Every line that contains the word "freeFlowLine" should be copied from the records below.

[Records for the exercise]
= Beginning of Section =

/-- Slots of a ring that the next read may ask for: covered, at most eight, not past the ring's end or a 4 KiB boundary
(R49, R316). -/
def Sq.fetchable (r : Sq) : Nat :=
  let n := ringSize r.log2
  min (min 8 (diff16 r.tail r.head)) (min (n - r.head % n) (64 - r.head % 64))

/-- Whether a ring's newest member stands in a flow that fills its reorder window (R58). -/
def State.windowFull (s : State) (t q : Nat) : Bool :=
  s.prf.entries.any (fun e => e.member && e.tenant == t && e.ring == q
    && decide (s.rd Reg.PRF_ORDWIN_WIN ≤ (s.prf.entries.filter (fun x => x.sameSeq e)).length)
    && s.prf.entries.all (fun x => !(x.sameSeq e && decide (e.id < x.id))))

/-- Whether the Proofer may fetch from a ring but for its tenant's quota (R27, R49, R58, R72, R229, R325, R335). -/
def State.wouldFetch (s : State) (t q : Nat) : Bool :=
  let r := s.sq t q
  s.bit Reg.PRF_CTL_FETCH_EN && s.pageOpen t && r.running && !r.held && r.fetch.isNone && decide (0 < r.fetchable)
    && !s.tenantResetting t && decide (s.pair.st ≠ .gaveUp)
    && !(s.bit Reg.PRF_STAT_SPILL_FULL && decide (s.spillHigh < s.onChip)) && !s.windowFull t q

/-- Whether the Proofer may fetch from a ring now (R49, R72). -/
def State.mayFetch (s : State) (t q : Nat) : Bool :=
  s.wouldFetch t q && decide (s.tenantCells t < s.rd (Reg.PRF_T_QUOTA_ENTRIES t))

/-- The quota pauses noted at a fetch: of each tenant with a ring that would be fetched, and of each noted one (R72, R73). -/
def State.noteQuotas (s : State) : State :=
  ((List.range 64).filter (fun t => s.prf.paused.contains t || (List.range 16).any (fun q => s.wouldFetch t q))).foldl
    State.noteQuota s

/-- DESCRIPTOR_FETCH: a read of up to eight covered slots of the next fetchable ring in round robin (R49). A range that the
port's MPU refuses stops the ring with ERROR (R421). -/
def execDescriptorFetch (s : State) : Host.Outcome State Fault Refusal :=
  let s := s.noteQuotas
  match ((List.range 1024).map (fun k => (s.prf.rr + 1 + k) % 1024)).find? (fun i => s.mayFetch (i / 16) (i % 16)) with
  | none => .next s
  | some i =>
    let (t, q) := (i / 16, i % 16)
    let r := s.sq t q
    let n := r.fetchable
    let a := r.base * 4096 + r.head % ringSize r.log2 * 64
    let x := tenantAccess t .read
    let s1 := s.modPrf (fun p => { p with rr := i })
    match s1.mpuFirst (4 + r.cur) .host x a (64 * n) with
    | some f => .next ((s1.mpuReport (4 + r.cur) x f).modSq t q (fun r => { r with error := true }))
    | none =>
      .next ((s1.modSq t q (fun r => { r with fetch := some ⟨n, none, false⟩ })).hostRead r.cur .prf a (64 * n) (.ring t q 0)
        (.descriptors t q))

/-- A descriptor as its fields say (R30 to R35), in either format. -/
structure Desc where
  /-- PROG -/ prog : Nat
  /-- flow identifier -/ flow : Nat
  /-- MODE bits -/ mode : Nat
  /-- PRIO -/ prio : Nat
  /-- SOE -/ soe : Bool
  /-- TCTX -/ tctx : Bool
  /-- CTRL -/ ctrl : Bool
  /-- NOTIFY -/ notify : Bool
  /-- FENCE -/ fence : Bool
  /-- SEG bits -/ seg : Nat
  /-- INLINE -/ inline : Bool
  /-- EXT -/ ext : Bool
  /-- user tag -/ tag : Nat
  /-- input address -/ inAddr : Nat
  /-- input length -/ inLen : Nat
  /-- output maximum length -/ outMax : Nat
  /-- output address -/ outAddr : Nat
  /-- handles, where VALID -/ handles : List (Option Nat)
  /-- argument -/ arg : Nat
  /-- the extension's 64 bytes, zeros without one -/ more : Bytes
deriving DecidableEq, Repr

/-- A handle word (R30). -/
def handleWord (w : Nat) : Option Nat := if bitAt w 31 then some (w % 2 ^ 24) else none

/-- The fields of a D3 descriptor and its extension. -/
def descD3 (b ext : Bytes) : Desc :=
  let c := leAt b 0 4
  let f := leAt b 4 4
  ⟨c / 65536, f % 2 ^ 20, bitsAt f 20 2, bitsAt f 23 3, bitAt f 22, bitAt c 11, bitAt c 10, bitAt c 9, bitAt c 8, bitsAt c 6 2,
   bitAt c 5, bitAt c 4, leAt b 8 8, leAt b 16 8, leAt b 24 3, leAt b 28 3, leAt b 32 8,
   (List.range 4).map (fun i => handleWord (leAt b (40 + 4 * i) 4)), leAt b 56 8, ext⟩

/-- The fields of a D2 descriptor on ring q (R35). -/
def descD2 (b : Bytes) (q : Nat) : Desc :=
  let c := leAt b 0 4
  ⟨c / 65536, 0xFFFF0 + q, 1, 0, false, false, false, bitAt c 9, false, 0, false, false, leAt b 4 4, leAt b 8 8, leAt b 16 2,
   leAt b 18 2, leAt b 8 8, [handleWord (leAt b 20 4), handleWord (leAt b 24 4), none, none], leAt b 28 4, zeros 64⟩

/-- Whether a reserved field of a D3 descriptor is non-zero (R30 to R33, R40). -/
def reservedD3 (b ext : Bytes) (d : Desc) : Bool :=
  let c := leAt b 0 4
  let plain := decide (bitsAt c 12 4 ≠ 0) || decide (leAt b 4 4 / 2 ^ 26 ≠ 0) || decide (byteAt b 27 ≠ 0) || decide (byteAt b 31 ≠ 0)
    || (List.range 4).any (fun i => decide (bitsAt (leAt b (40 + 4 * i) 4) 24 7 ≠ 0))
    || (d.ext && (decide (leAt ext 24 4 / 64 ≠ 0) || decide (leAt ext 28 4 ≠ 0)))
  let ctrl := decide (d.prog ≠ 1) || decide (c % 65536 / 16 ≠ 0x40 + 0x20 * b2n d.notify) || decide (leAt b 4 4 ≠ 0)
    || decide (leAt b 16 4 / 16 ≠ 0) || allZero (slice b 20 36) == false
  if d.ctrl then plain || ctrl else plain

/-- Whether a reserved bit of a D2 descriptor is non-zero (R35). -/
def reservedD2 (b : Bytes) : Bool :=
  let c := leAt b 0 4
  decide (bitsAt c 10 6 ≠ 0) || decide (bitsAt c 4 5 ≠ 0) || decide (bitsAt (leAt b 20 4) 24 7 ≠ 0)
    || decide (bitsAt (leAt b 24 4) 24 7 ≠ 0)

/-- Inline bytes of an extension. -/
def Desc.inlineLen (d : Desc) : Nat := leAt d.more 24 4 % 64

/-- The image that a tenant has loaded for a program (R112). -/
def State.loadedImage (s : State) (t prog : Nat) : Option Image := (tabGet none s.progs.loaded (t * 65536 + prog)).bind s.image?

/-- The checks of R34 that a descriptor fails by itself, lowest first: the segment rules are apart. -/
def State.descFault (s : State) (t : Nat) (d2 : Bool) (b : Bytes) (d : Desc) : Option Nat :=
  let img := s.loadedImage t d.prog
  let checks : List (Nat × Bool) :=
    [(1, byteAt b 0 % 16 ≠ (if d2 then 2 else 3)),
     (2, if d2 then reservedD2 b else reservedD3 b d.more d),
     (3, d.ext && decide (32 < d.inlineLen)),
     (4, ((d.inline || d.tctx) && !d.ext) || (d.inline && (decide (d.inAddr ≠ 0) || decide (d.inLen ≠ 0)))
          || (!d.inline && d.ext && decide (d.inlineLen ≠ 0)) || decide (d.mode = 3)),
     (5, !d.ctrl && img.isNone),
     (7, !d2 && decide (0xFFFF0 ≤ d.flow)),
     (8, d2 && (match img with | some i => !i.d2 | none => false))]
  (checks.find? (fun c => c.2)).map (·.1)

/-- The words that later segments of a message repeat: PROG, flow word and tag (R42). -/
def segKey (b : Bytes) : Bytes := slice b 2 14

/-- An entry for a descriptor, as it stands at creation (R50, R52); a cancel's own user tag is its argument (R37, R40). -/
def State.newEntry (s : State) (t q slot : Nat) (d2 : Bool) (b : Bytes) (d : Desc) : Entry :=
  let img := (s.loadedImage t d.prog).getD Image.none
  let nb := if d.ext then leAt d.more 0 8 else 0
  let dl := if d.ext then leAt d.more 8 8 else 0
  { id := s.prf.nextId, tenant := t, ring := q, slot := slot, prog := d.prog, d2 := d2, flow := d.flow
    mode := if d.mode = 1 then .ordered else if d.mode = 2 then .atomic else .relaxed
    prio := d.prio, soe := d.soe, fence := d.fence, notify := d.notify, tctx := d.tctx
    tag := if d.ctrl ∧ d.prog = 1 then d.arg else d.tag
    inputs := if d.inline then [] else [(d.inAddr, d.inLen)]
    inline := if d.inline then some (slice d.more 32 d.inlineLen) else none
    outAddr := d.outAddr, outMax := d.outMax, handles := d.handles, arg := d.arg, notBefore := nb, deadline := dl
    ctxKey := leAt d.more 16 8, first := segKey b, descr := b ++ (if d.ext then d.more else []), segs := 1, msgOpen := decide (d.seg = 1), cells := if d.ext then 2 else 1
    seqNo := 0, keys := d.handles.all (·.isNone), tctxOk := !d.tctx, time := decide (nb = 0) || decide (nb ≤ s.now), token := false
    tokenAt := 0, segsOk := decide (d.seg ≠ 1), needRand := img.rand, resolved := [], image := img.id, route := none
    opStart := s.now, created := s.now, timedOut := false, cancelled := false, cancelLate := false, phase := .waiting
    spilled := false, places := [], status := .ok, pstatus := 0, outLen := 0, early := false, sync := decide ((s.tenant t).policy.mirror = 1), mstate := false, epoch := 0, ctrl := false
    noScale := false, cls := img.cls, term := none }

/-- Flow contexts on chip (R51). -/
def State.flowsOnChip (s : State) : Nat := (s.prf.flows.filter (fun e => e.2.stored.isNone)).length
/-- Whether a flow has no command in the store. -/
def State.flowIdle (s : State) (k : Nat) : Bool := s.prf.entries.all (fun e => decide (flowKey e.tenant e.flow ≠ k))

/-- A flow context as its line of the sealed store (R51); the layout is the model's choice (log entry 57). -/
def Flow.bytes (k : Nat) (f : Flow) : Bytes :=
  fitTo 256 (natToLe 8 k ++ natToLe 4 f.next ++ natToLe 4 f.oldest ++ natToLe 2 (f.lastCore.getD 0xFFFF))
/-- The flow context that a line holds for a key. -/
def flowOfBytes (k : Nat) (b : Bytes) : Flow :=
  if leAt b 0 8 = k ∧ leAt b 8 4 ≠ 0 then
    ⟨leAt b 8 4, leAt b 12 4, [], if leAt b 16 2 = 0xFFFF then none else some (leAt b 16 2), none⟩
  else Flow.fresh

/-- The lowest line of the Proofer's flow contexts that none holds. -/
def State.freeFlowLine (s : State) : Nat :=
  let used := s.prf.flows.filterMap (fun e => e.2.stored)
  (((List.range (used.length + 1)).map (· + Config.flowBase)).find? (fun n => !used.contains n)).getD Config.flowBase

/-- An idle flow context taken off the chip (R51): that of a flow without a sequence is discarded, another written to the
sealed store, where that is OPEN and its line can be written. The answer is false while the line's path is awaited. -/
def State.flowOut (s : State) (k : Nat) : Bool × State :=
  let f := tabGet Flow.fresh s.prf.flows k
  if f.next = 1 then (true, s.modPrf (fun p => { p with flows := tabErase p.flows k }))
  else
    let n := s.freeFlowLine
    let q := s.wantLines [⟨n, false, true, 0⟩]
    if q.1 = false then q
    else
      let w := q.2.lineWrite n (f.bytes k)
      (true, if w.1 then w.2.modPrf (fun p => { p with flows := tabSet Flow.fresh p.flows k { f with stoppedBy := [], stored := some n } })
        else q.2)

/-- Room made for a flow's context where 65,536 others are on chip: the first idle one, by key, goes (R51; log entry 57). The
answer is false while its line is awaited. -/
def State.flowRoom (s : State) (k : Nat) : Bool × State :=
  if s.flowsOnChip < 65536 ∨ s.prf.flows.any (fun e => decide (e.1 = k) && e.2.stored.isNone) then (true, s)
  else
    match s.prf.flows.find? (fun e => e.2.stored.isNone && s.flowIdle e.1) with
    | none => (true, s)
    | some e => s.flowOut e.1

/-- A stored flow context read back, or lost with its line, in which case the flow has no context (R51, R278). -/
def State.flowBack (s : State) (k : Nat) (r : ReadResult) : State :=
  let f := match r with | .good d => flowOfBytes k d | _ => Flow.fresh
  s.modPrf (fun p => { p with flows := tabSet Flow.fresh p.flows k f })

= End of Section =

[Response]
def State.freeFlowLine (s : State) : Nat :=
    let n := s.freeFlowLine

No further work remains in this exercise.